### HOW TO COMPLETE THIS TASK
Among the entries below, take the line with "[0x04, cfgByte true" and the line with "(requestsAdmissible .nil = true", and output them and every line between them exactly, with nothing else.

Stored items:
theorem witness_SendAndExpectFailsByItsReply :
    ((disabled [0x06]).link = .opened ∧ (disabled [0x06]).rx = arrivals [0x06] ++ [] ∧
      matchPattern [.fix 0x05] [0x06] = false) ∧
      ((enabledShort []).link = .opened ∧ (enabledShort []).rx = arrivals [] ++ .timeout :: [] ∧
        ([] : List Byte).length < ([.fix 0x05] : Pattern).length) ∧ ([.any] : Pattern).length ≠ 2 := by decide

theorem witness_PacketExchangesComplete :
    (disabled [0x03, 0xFF]).link = .opened ∧ (disabled [0x03, 0xFF]).rx = arrivals [0x03, 0xFF] ++ [] ∧
      (disabled [0x05]).rx = arrivals [0x05] ++ [] ∧
      (disabled [0x11, 0xFF, 0xFF]).rx = arrivals [0x11, addrHi 0xFFFF, addrLo 0xFFFF] ++ [] ∧
      (disabled [0x21]).rx = arrivals [0x21] ++ [] ∧ (disabled [0x31]).rx = arrivals [0x31] ++ [] := by decide

theorem witness_InitCompletesDisabled :
    let s := state .closed false false 0 (arrivals [0xA0, 0x05, 0x11, 0x00, 0x00, 0x05])
    s.link = .closed ∧ s.opens = .opened :: [] ∧ matchPattern s.cfg.flushAck [0xA0] = true ∧
      s.rx = arrivals ([0xA0] ++ [0x05] ++ [0x11, 0x00, 0x00] ++ [0x05]) ++ [] := by decide

/-- The three states of the port: open; closed with an outcome standing, either way; closed with none, as at reset. -/
theorem witness_InitEndsOpenOrClosed :
    (disabled []).link = .opened ∧ closed.link = .closed ∧
      (∃ opens, closed.opens = OpenOutcome.opened :: opens ∧ { closed with opens := [] } = { closed with opens := opens }) ∧
      (∃ opens, ({ closed with opens := [.failed] } : State).opens = OpenOutcome.failed :: opens) ∧
      State.reset.link = .closed ∧ State.reset.opens = [] ∧ Config.openDraw 0 = Config.openDraw State.reset.draws :=
  ⟨rfl, rfl, ⟨[], rfl, rfl⟩, ⟨[], rfl⟩, rfl, rfl, rfl⟩

theorem witness_ConfigurationOperationsComplete :
    ((disabled [0x03, 0x00]).link = .opened ∧ (disabled [0x03, 0x00]).rx = arrivals [0x03, 0x00] ++ []) ∧
      ((disabled [0x05]).link = .opened ∧ (disabled [0x05]).rx = arrivals [0x05] ++ [] ∧ (disabled [0x05]).en = false) ∧
      (enabled [0x05]).link = .opened ∧ (enabled [0x05]).rx = arrivals [0x05] ++ [] ∧ (enabled [0x05]).en = true := by decide

theorem witness_SetAddressCompletes :
    (enabled [0x11, 0xFF, 0xFF]).link = .opened ∧ (enabled [0x11, 0xFF, 0xFF]).en = true ∧
      (enabled [0x11, 0xFF, 0xFF]).rx = arrivals [0x11, addrHi 0xFFFF, addrLo 0xFFFF] ++ [] ∧
      (enabled [0x11, 0x00, 0x00]).rx = arrivals [0x11, addrHi 0, addrLo 0] ++ [] := by decide

theorem witness_WriteCompletes :
    configOk config = true ∧ (enabled [0x31, 0xAA, 0xBB]).link = .opened ∧ (enabled [0x31, 0xAA, 0xBB]).en = true ∧
      (enabled [0x31, 0xAA, 0xBB]).rx = arrivals (writeRx config [0xAA, 0xBB]) ++ [] ∧
      (enabled []).rx = arrivals (writeRx config []) ++ [] := by decide +kernel

theorem witness_ReadCompletes :
    configOk config = true ∧ (enabled [0x21, 0xAA]).link = .opened ∧ (enabled [0x21, 0xAA]).en = true ∧
      (enabled [0x21, 0xAA]).rx = arrivals (readRx config [0xAA]) ++ [] ∧ 1 ≤ ([0xAA] : List Byte).length ∧
      (List.replicate 65535 (0xAA#8)).length ≤ 0xFFFF ∧ ∀ data : List Byte,
        (enabled (readRx config data)).rx = arrivals (readRx config data) ++ [] :=
  ⟨rfl, rfl, rfl, by decide +kernel, by decide, by rw [List.length_replicate], fun data =>
    (List.append_nil (arrivals (readRx config data))).symm⟩

/-- The header exchange of a WRITE of some bytes, and of a READ. -/
def wrHeader (n : Nat) : Exchange := fixedExchange (wrPacket (lengthByte n)) wrAckPacket .wrHdr 0

/-- The header exchange of a READ of some bytes. -/
def rdHeader (n : Nat) : Exchange := fixedExchange (rdPacket (lengthByte n)) rdAckPacket .rdHdr 0

/-- An echoed sub-packet of equal bytes. -/
def echoed (n : Nat) : Exchange := fixedExchange (List.replicate n 0x11) (List.replicate n 0x11) .wrData n

/-- A WRITE of 64 bytes: answered; its second sub-packet short; its header mismatched. -/
theorem witness_TransfersAdvanceAddrByAnsweredBytes_write :
    Upcoming (enabled (repliesOf (writeExchanges config (List.replicate 64 0x11))))
        (arrivals (repliesOf (writeExchanges config (List.replicate 64 0x11)))) ∧
      (∃ tx rx, Broken (writeExchanges config (List.replicate 64 0x11)) [wrHeader 64, echoed 32] tx rx
          (.transport 32 [0x11]) ∧ Upcoming (enabledShort (0x31 :: List.replicate 33 0x11)) rx) ∧
      ∃ tx rx, Broken (writeExchanges config (List.replicate 64 0x11)) [] tx rx
          (.protocol [.fix 0x31] 1 [0x30] .wrHdr) ∧ Upcoming (enabled [0x30]) rx :=
  ⟨upcoming_of_rx (List.append_nil _).symm,
    ⟨_, _, .short (echoed 32) [] [0x11] (by decide +kernel) (by decide), upcoming_of_rx (rest := []) (by decide +kernel)⟩,
    ⟨_, _, .mismatch (wrHeader 64) [echoed 32, echoed 32] [0x30] (by decide +kernel) rfl (by decide),
      upcoming_of_rx (rest := []) (by decide +kernel)⟩⟩

/-- A READ of 33 bytes: answered; its second sub-chunk short; its header mismatched. The ends of the range of lengths. -/
theorem witness_TransfersAdvanceAddrByAnsweredBytes_read :
    Upcoming (enabled (repliesOf (readExchanges config (List.replicate 33 0x11))))
        (arrivals (repliesOf (readExchanges config (List.replicate 33 0x11)))) ∧
      (∃ tx rx, Broken (readExchanges config (List.replicate 33 0x11))
          [rdHeader 33, dataExchange (List.replicate 32 0x11)] tx rx (.transport 1 []) ∧
          Upcoming (enabledShort (0x21 :: List.replicate 32 0x11)) rx) ∧
      (∃ tx rx, Broken (readExchanges config (List.replicate 33 0x11)) [] tx rx
          (.protocol [.fix 0x21] 1 [0x20] .rdHdr) ∧ Upcoming (enabled [0x20]) rx) ∧
      1 ≤ (List.replicate 1 (0x11#8)).length ∧ (List.replicate 65535 (0x11#8)).length ≤ 0xFFFF :=
  ⟨upcoming_of_rx (List.append_nil _).symm,
    ⟨_, _, .short (dataExchange [0x11]) [] [] (by decide +kernel) (by decide),
      upcoming_of_rx (rest := []) (by decide +kernel)⟩,
    ⟨_, _, .mismatch (rdHeader 33) [dataExchange (List.replicate 32 0x11), dataExchange [0x11]] [0x20] (by decide +kernel)
      rfl (by decide), upcoming_of_rx (rest := []) (by decide +kernel)⟩,
    by decide, by rw [List.length_replicate]⟩

/-- Each of the nine operations ending with an error, from a closed link. -/
theorem witness_FailedOperationsLeaveTheirRegister :
    exec .enableCore closed = .next (after (.err (.state .enableCore .linkOpen)) closed) ∧
      exec .disableCore closed = .next (after (.err (.state .disableCore .linkOpen)) closed) ∧
      exec (.setAutoIncrement true) closed = .next (after (.err (.state .setAutoIncrement .linkOpen)) closed) ∧
      exec .enableAutoIncrement closed = .next (after (.err (.state .setAutoIncrement .linkOpen)) closed) ∧
      exec .disableAutoIncrement closed = .next (after (.err (.state .setAutoIncrement .linkOpen)) closed) ∧
      exec (.setAddress 5) closed = .next (after (.err (.state .setAddress .linkOpen)) closed) ∧
      exec (.spiSetSpeed 1) closed = .next (after (.err (.state .spiSetSpeed .linkOpen)) closed) ∧
      exec (.spiSelect .sd) closed = .next (after (.err (.state .spiSelect .linkOpen)) closed) ∧
      exec .spiDeselect closed = .next (after (.err (.state .spiSelect .linkOpen)) closed) :=
  ⟨rfl, rfl, rfl, rfl, rfl, rfl, rfl, rfl, rfl⟩

/-- The state in which the body of a session starts. -/
def inSession (s : State) (rest : List RxEvent) : State :=
  { s with en := true, tx := s.tx ++ [0x04, cfgByte true s.ai], rx := rest }

theorem witness_SessionCompletes :
    (requestsAdmissible .nil = true ∧ (disabled [0x05, 0x05]).link = .opened ∧ (disabled [0x05, 0x05]).en = false ∧
      (disabled [0x05, 0x05]).rx = arrivals [0x05] ++ arrivals [0x05]) ∧
      performAll .nil (inSession (disabled [0x05, 0x05]) (arrivals [0x05])) =
        (.ok .nil, inSession (disabled [0x05, 0x05]) (arrivals [0x05])) ∧
      performAll (.cons .disableCore .nil) (inSession (disabled [0x05, 0x05]) (arrivals [0x05])) =
        (.ok (.cons .unit .nil), { disabled [0x05, 0x05] with tx := [0x04, 0x01, 0x04, 0x00], rx := [] }) ∧
      (disabled [0x05, 0x11, 0xFF, 0xFF, 0x05]).rx =
        arrivals ([0x05] ++ [0x11, addrHi 0xFFFF, addrLo 0xFFFF] ++ [0x05]) ++ [] := by decide +kernel

theorem witness_BodiesArePerformedRequestByRequest :
    perform (.crc7 []) closed = (.ok (.crc 0), closed) ∧ performAll .nil closed = (.ok .nil, closed) ∧
      perform (.scatter [] 0) closed = (.error (.range .k 0), closed) ∧
      performAll (.cons (.scatter [] 0) .nil) closed = (.error (.range .k 0), closed) ∧
      requestAdmissible (.sendAndExpect [] [.any] 1 []) = true := by decide +kernel

theorem witness_SessionReportsTheFirstErrorAndDisables :
    (requestsAdmissible (.cons (.read 0) .nil) = true ∧ (disabled [0x05, 0x05]).rx = arrivals [0x05] ++ arrivals [0x05]) ∧
      performAll (.cons (.read 0) .nil) (inSession (disabled [0x05, 0x05]) (arrivals [0x05])) =
        (.error (.range .length 0), inSession (disabled [0x05, 0x05]) (arrivals [0x05])) ∧
      (inSession (disabled [0x05, 0x05]) (arrivals [0x05])).rx = arrivals [0x05] ++ [] ∧
      seen (exec (.withCoreEnabled .nil) (disabled [0x05, 0x05])) =
        some (⟨.opened, false, false, 0, .unknown, .unknown⟩, [0x04, 0x01, 0x04, 0x00], [], [.ok (.results .nil)]) := by
  decide +kernel

theorem witness_SelectCompletes :
    configOk config = true ∧ ∀ t : Target,
      (enabled (selectRx config t)).link = .opened ∧ (enabled (selectRx config t)).en = true ∧
        (enabled (selectRx config t)).rx = arrivals (selectRx config t) ++ [] :=
  ⟨rfl, fun t => by cases t <;> decide +kernel⟩

theorem witness_SetSpeedCompletes :
    configOk config = true ∧ (enabled [0x11, 0xA6, 0x01, 0x31, 0xFF]).link = .opened ∧ (0 : Rat) < 1 ∧
      (enabled [0x11, 0xA6, 0x01, 0x31, 0xFF]).rx =
        arrivals (registerRx config.spiFdivAddr (fdivFor config.fClk config.fdivMax 1)) ++ [] ∧
      (enabled [0x11, 0xA6, 0x01, 0x31, 0x00]).rx =
        arrivals (registerRx config.spiFdivAddr (fdivFor config.fClk config.fdivMax 100000000)) ++ [] := by decide +kernel

theorem witness_WriteReadCompletes :
    configOk config = true ∧ (enabled (exchangeRx 0x9A 0x12)).link = .opened ∧ (enabled []).rx = arrivals (exchangesRx config []) ++ [] ∧
      (enabled (exchangeRx 0x9A 0x12)).rx = arrivals (exchangesRx config [(0x9A, 0x12)]) ++ [] := by decide +kernel

/-- Every CMD row and every ACMD row is one of the instructions of the SD statements, and so are SD_SEND_CMD and
SD_SEND_ACMD at the ends of their ranges. -/
theorem witness_commands :
    (∀ i ∈ ([.cmd0GoIdleState 1 0 true, .cmd1SendOpCond 1 0 true, .cmd6SwitchFunc 1 0 true, .cmd8SendIfCond 1 0 true,
      .cmd9SendCsd 1 0 true, .cmd10SendCid 1 0 true, .cmd12StopTransmission 1 0 true, .cmd13SendStatus 1 0 true,
      .cmd16SetBlocklen 1 0 true, .cmd17ReadSingleBlock 1 0 true, .cmd18ReadMultipleBlock 1 0 true,
      .cmd24WriteBlock 1 0 true, .cmd25WriteMultipleBlock 1 0 true, .cmd27ProgramCsd 1 0 true,
      .cmd28SetWriteProt 1 0 true, .cmd29ClrWriteProt 1 0 true, .cmd30SendWriteProt 1 0 true,
      .cmd32EraseWrBlkStartAddr 1 0 true, .cmd33EraseWrBlkEndAddr 1 0 true, .cmd38Erase 1 0 true,
      .cmd42LockUnlock 1 0 true, .cmd55AppCmd 1 0 true, .cmd56GenCmd 1 0 true, .cmd58ReadOcr 1 0 true,
      .cmd59CrcOnOff 1 0 true, .sdSendCmd 0 0 true, .sdSendCmd 63 0xFFFFFFFF true] : List Instr), (cmdOf i).isSome = true) ∧
      ∀ i ∈ ([.acmd13SdStatus 1 0 true, .acmd22SendNumWrBlocks 1 0 true, .acmd23SetWrBlkEraseCount 1 0 true,
      .acmd41SdSendOpCond 1 0 true, .acmd42SetClrCardDetect 1 0 true, .acmd51SendScr 1 0 true, .sdSendAcmd 0 0 true, .sdSendAcmd 63 0xFFFFFFFF true] : List Instr), (acmdOf i).isSome = true := by
  decide +kernel

/-- What the card answers: a token, an extension, a flush. -/
def reply (poll ext : List Byte) : CardReply := ⟨List.replicate 6 0xFF, poll, ext, [0xFF, 0xFF]⟩

/-- The token at the last poll (L2.4 row 5), and an extension (L2.4 row 9). -/
theorem witness_SdCommandsComplete :
    cmdOf (.cmd58ReadOcr 0 0x7E true) = some (58, 0, true) ∧ configOk config = true ∧
      lookupShape config.cmdShape 58 = some .r3 ∧ (List.replicate 7 (0xFF#8) ++ [0x00]).length ≤ config.ncrMax ∧
      (∀ b ∈ List.replicate 7 (0xFF#8), b.getLsbD 7 = true) ∧ (0x00#8).getLsbD 7 = false ∧
      (reply [] [0xC0, 0xFF, 0x80, 0x00]).ext.length = extraBytes .r3 ∧ (reply [] []).frame.length = 6 ∧
      (reply [] []).flush.length = config.flushN ∧
      decodeResponse .r3 0x00 [0xC0, 0xFF, 0x80, 0x00] =
        .ok (.r3 ⟨ready, 0xC0FF8000, false, true, false, false, false, false, some (27, 36)⟩) ∧
      sdErrorOf 0x7E 0xFE (.r3 ⟨ready, 0xC0FF8000, false, true, false, false, false, false, some (27, 36)⟩) = false := by
  decide +kernel

/-- For every reply there is an enabled state whose RX is what the statement asks. -/
theorem witness_commandRx (cmd : Nat) (arg : Word32) (keep : Bool) (r : CardReply) :
    (enabled (commandRx config cmd arg keep r)).link = .opened ∧ (enabled (commandRx config cmd arg keep r)).en = true ∧
      (enabled (commandRx config cmd arg keep r)).rx = arrivals (commandRx config cmd arg keep r) ++ [] :=
  ⟨rfl, rfl, (List.append_nil (arrivals (commandRx config cmd arg keep r))).symm⟩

### SOLUTION
  { s with en := true, tx := s.tx ++ [0x04, cfgByte true s.ai], rx := rest }

theorem witness_SessionCompletes :
    (requestsAdmissible .nil = true ∧ (disabled [0x05, 0x05]).link = .opened ∧ (disabled [0x05, 0x05]).en = false ∧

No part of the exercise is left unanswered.